Katherine Hare and her husband, Stephen Boyd, are retirees looking to make a move. The couple has lived in the Chapel Hill area of North Carolina, where Boyd grew up, for many years. But now, Hare wants to be closer to her family in the West Hartford area of Connecticut.
With plenty of equity built up in their home, located in a booming local economy, the couple is in a position many Americans would envy: They likely won’t need to take out a mortgage on a new property. The biggest challenge, Hare thinks, will be the long-distance house-hunting.
Still, she’s well aware that the recent decline in borrowing costs will be helpful when the couple goes to sell their own home. The 30-year fixed-rate mortgage just touched 6.09%, its lowest level in over 18 months, down sharply from the recent peak of 7.79%.
“Lower mortgage rates will definitely help,” Hare said. “It will open up the market for us. When rates were lower, things were really, really cranking around here.”
What is holding back the housing market?
Mortgage rates don’t dictate the housing market – until they do. Ask any real estate agent why buyers aren’t buying, and most will say it’s the lack of inventory.
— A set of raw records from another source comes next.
-- ==== Sys2Proof/Tests/Slice0.lean ====
section
/-! SUPPORT. Tests of the model on small states, the spec's worked figures among them, and for every
statement with hypotheses a state that meets them, at the ends of their ranges. -/

/- One test after another: side by side their waiting threads take all the memory there is. -/
set_option Elab.async false

namespace Sys2Proof.Tests

open Sys2Proof Sys2Proof.Machine

/-! ### Well-formedness and decoding -/

/-- One command that each check refuses. -/
theorem test_wf_refuses_ill_formed :
    ([.linkFrameComplete [], .unknownRequest 0x05 [], .unknownRequest 0x100 [], .unknownRequest 2 [1],
      .vend 256, .vendExternal 11 65536, .vendExternal 256 0, .loadTableSection 256 0 1 [],
      .loadTableSection 0 256 1 [], .loadTableSection 0 0 256 [], .loadTableSection 0 0 1 (List.replicate 190 0),
      .readTableSection 256 0 1, .readTableSection 0 256 1, .readTableSection 0 0 256,
      .pass 256 0 0 [], .pass 1 256 0 [], .pass 1 0x20 256 [], .pass 1 0x20 1 (List.replicate 189 0),
      .clearFaults 256, .unlock ⟨4, []⟩, .unlock ⟨256, List.replicate 8 0⟩, .unlock ⟨4, List.replicate 8 256⟩,
      .setCode ⟨0, []⟩ ⟨4, List.replicate 8 0⟩ true, .setCode ⟨4, List.replicate 8 0⟩ ⟨0, []⟩ true,
      .clearCode ⟨0, []⟩, .tagFirst 256 0, .tagLast 0 256, .untag 256, .applySetPrice 65536, .drain 256 1,
      .drain 0 256, .clearTubeFault 256, .testSpiral 256, .homeSpiral 256, .releaseHold 256,
      .lineFrameComplete [], .levelSensorChange 0 true [], .homeProbe [], .homeSwitchLeave [],
      .homeSwitchClose [] 0, .jam [], .drop [], .beamInterruptionEnd [], .supplySag [401],
      .supplyNormal [401], .supplyFail [401], .powerRestored [401], .serviceDoor []] : List Instr).all
      (fun i => !i.wf) = true := by decide +kernel

/-- The table gives its rows no bits: no word spells a command. -/
theorem test_no_word_spells_a_command : decodeTableWord 16 0x1234 = none := rfl

/-! ### The spec's worked figures -/

/-- The check of the digits 1 to 9 (R133). -/
theorem test_crc_of_nine_digits :
    crc16 [0x31, 0x32, 0x33, 0x34, 0x35, 0x36, 0x37, 0x38, 0x39] = 0x29B1#16 := by decide +kernel

/-- The conversions worked in section 5.1 (R93). -/
theorem test_conversion_worked : [1650, 4079, 16].map (convert defaultTables) = [123, -400, 785] := by decide

/-- The filter worked in section 5.2 (R94). -/
theorem test_filter_worked :
    [120, 120, 120, 30].foldl (fun f t => filtered (some f) t) (filtered none 40) = 61 := by decide

/-- The tubes of the worked cases of section 2.6. -/
def workedTubes : List PlanTube :=
  [⟨0, 10, 0⟩, ⟨1, 20, 5⟩, ⟨2, 50, 2⟩, ⟨3, 50, 1⟩, ⟨4, 100, 0⟩, ⟨5, 200, 4⟩].foldr insertTube []

theorem test_plan_order_worked : workedTubes.map (·.tube) = [5, 4, 2, 3, 1, 0] := by decide

/-- The plans worked in section 2.6: 160 after one trial, 30 short by 10 (R40 to R42). -/
theorem test_plans_worked :
    planOver workedTubes 160 = { takes := [(5, 0), (4, 0), (2, 1), (3, 1), (1, 3), (0, 0)], residual := 0 } ∧
    planOver workedTubes 30 = { takes := [(5, 0), (4, 0), (2, 0), (3, 0), (1, 1), (0, 0)], residual := 10 } := by
  decide

/-- The first amount found short in section 2.7 (R43). -/
theorem test_exact_worked : firstShort workedTubes 10 100 1 = some 10 := by decide

/-! ### Small states -/

/-- The state a command leads to. -/
def ran (c : Instr) (s : State) : State :=
  match exec c s with
  | .next t => t
  | _ => s

/-- Normal operation, nothing in hand, no service code, the door taken as OPEN. -/
def running : State := { State.reset with phase := .run }

def shut : Debounce := { accepted := some false, runValue := false, runLen := 5 }
def ajar : Debounce := { accepted := some true, runValue := true, runLen := 5 }

/-- Normal operation with the door CLOSED. -/
def closed : State := { running with lock := { running.lock with door := shut } }

/-- A locked part, and one in a session. -/
def locked : State :=
  { running with lock := { running.lock with code := some [1, 2, 3, 4], state := .locked } }
def session : State := { locked with lock := { locked.lock with state := .unlocked } }

theorem ready_running : Ready running := ⟨rfl, rfl, rfl, rfl⟩
theorem ready_closed : Ready closed := ⟨rfl, rfl, rfl, rfl⟩
theorem ready_locked : Ready locked := ⟨rfl, rfl, rfl, rfl⟩
theorem ready_session : Ready session := ⟨rfl, rfl, rfl, rfl⟩
theorem unlocked_running : unlocked running := by unfold unlocked; decide
theorem unlocked_closed : unlocked closed := by unfold unlocked; decide

/-- Selection 0 (code 11) for 350 from spirals 0 and 1, perishable, of zone 0. -/
def selection : SelLoaded :=
  { price := 350, zone := 0, perishable := true, firstMode := false, spirals := [0, 1] }

/-- The tables of section 1.10: ceiling 500. -/
def saleTables : Tables :=
  { defaultTables with
    money := { defaultMoney with ceiling := 500, exactRequired := false },
    sels := selection :: defaultSels.tail }

/-- The part of section 1.10 before its step 6: credit 500, spirals 0 and 1 READY. -/
def shop : State :=
  { closed with
    tables := saleTables,
    credit := { CreditUnit.initial with credit := 500, sale := .opened },
    audit := { Audit.zero with cashIn := 600, changePaid := 100 },
    sels := { SelKept.default with state := .enabled } :: List.replicate 63 SelKept.default,
    spirals := List.replicate 64 { SpiralRec.initial with state := .ready, homeClosed := true } }

/-- Step 6 of section 1.10: the price moves to `vend_hold`. -/
theorem test_vend_worked :
    (ran (.vend 11) shop).credit.credit = 150 ∧ (ran (.vend 11) shop).credit.vendHold = 350 ∧
    (ran (.vend 11) shop).credit.sale = .vend := by decide

/-- The vend of section 1.10, its motor energised on spiral 0. -/
def turning : Rev := { newRev 0 with stage := .turning, leaveDone := true, switch := shut, window := true,
                                     armed := true }
def op : VendOp := { sel := 0, spiral := 0, position := 0, revolutions := 1, drop := false, tried := false,
                     params := defaultDrive, told := true }
def vending : State :=
  { shop with
    credit := { shop.credit with credit := 150, vendHold := 350, sale := .vend, inFlight := some .cash },
    drive := { Drive.initial with vend := some op, rev := some turning, column := some 0, row := some 0 },
    supply := { shop.supply with state := .normal, granted := { LoadSet.none with motor := true } } }
/-- The same after the motor has stopped. -/
def inTail : State :=
  { vending with drive := { vending.drive with rev := some { turning with stage := .tail }, row := none } }

/-- Step 7 of section 1.10: a drop in the tail sells, and the rest of the credit is paid back. -/
theorem test_drop_sells_worked :
    let t := ran (.drop [true, true, true]) inTail
    t.credit.credit = 0 ∧ t.credit.returnDue = 150 ∧ t.audit.cashSales = 350 ∧ t.credit.sale = .payout := by
  decide

/-! ### Witnesses: the queue and the laws -/

theorem witness_StepTakesTheFrontCommand :
    ({ running with pending := [.status, .lock] } : State).pending = .status :: [.lock] ∧
    running.pending = [] := ⟨rfl, rfl⟩

theorem witness_EndOfStepTakesOnlyWhatIsDue : vending.phase = .run ∧ (finish vending).phase = .run :=
  ⟨rfl, by decide⟩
But most housing-market inventory is simply houses that other people want to sell, and with nearly 90% of all Americans with a mortgage enjoying a rate below 6%, there’s no reason to move on unless absolutely necessary. With new listings scarce, the few properties that are on the market get snatched up quickly, and prices keep getting bid higher.
That means the housing market looks a lot like the situation Hare and Boyd are about to encounter. The Federal Reserve cut interest rates by half a point Wednesday, and mortgage rates are likely to move in tandem as the central bank continues to ease.
Yes, prices may tick up as demand increases. Still, most observers think the entire housing ecosystem, not just those applying for a mortgage, will benefit from the "unlocking" effect. Many are hoping for a much healthier market after a few years of boom and bust.
“It’s market whiplash,” said Rick Sharga, CEO of CJ Patrick Company, a real estate consultancy. “We had a zero-interest rate policy for a few years to help with the unknowns of COVID. That pulled demand forward and made homes relatively affordable even though prices rose. Right now, affordability is at all-time lows, except for a period of the 1980s, so anything that will lower rates will be a boon.”
More: How do Harris and Trump propose to make housing affordable?
On Thursday, the National Association of Realtors said that sales of previously owned homes fell 2.5% in August. At an annual pace of 3.86 million, sales are running roughly where they were at the depths of the foreclosure crisis a decade ago.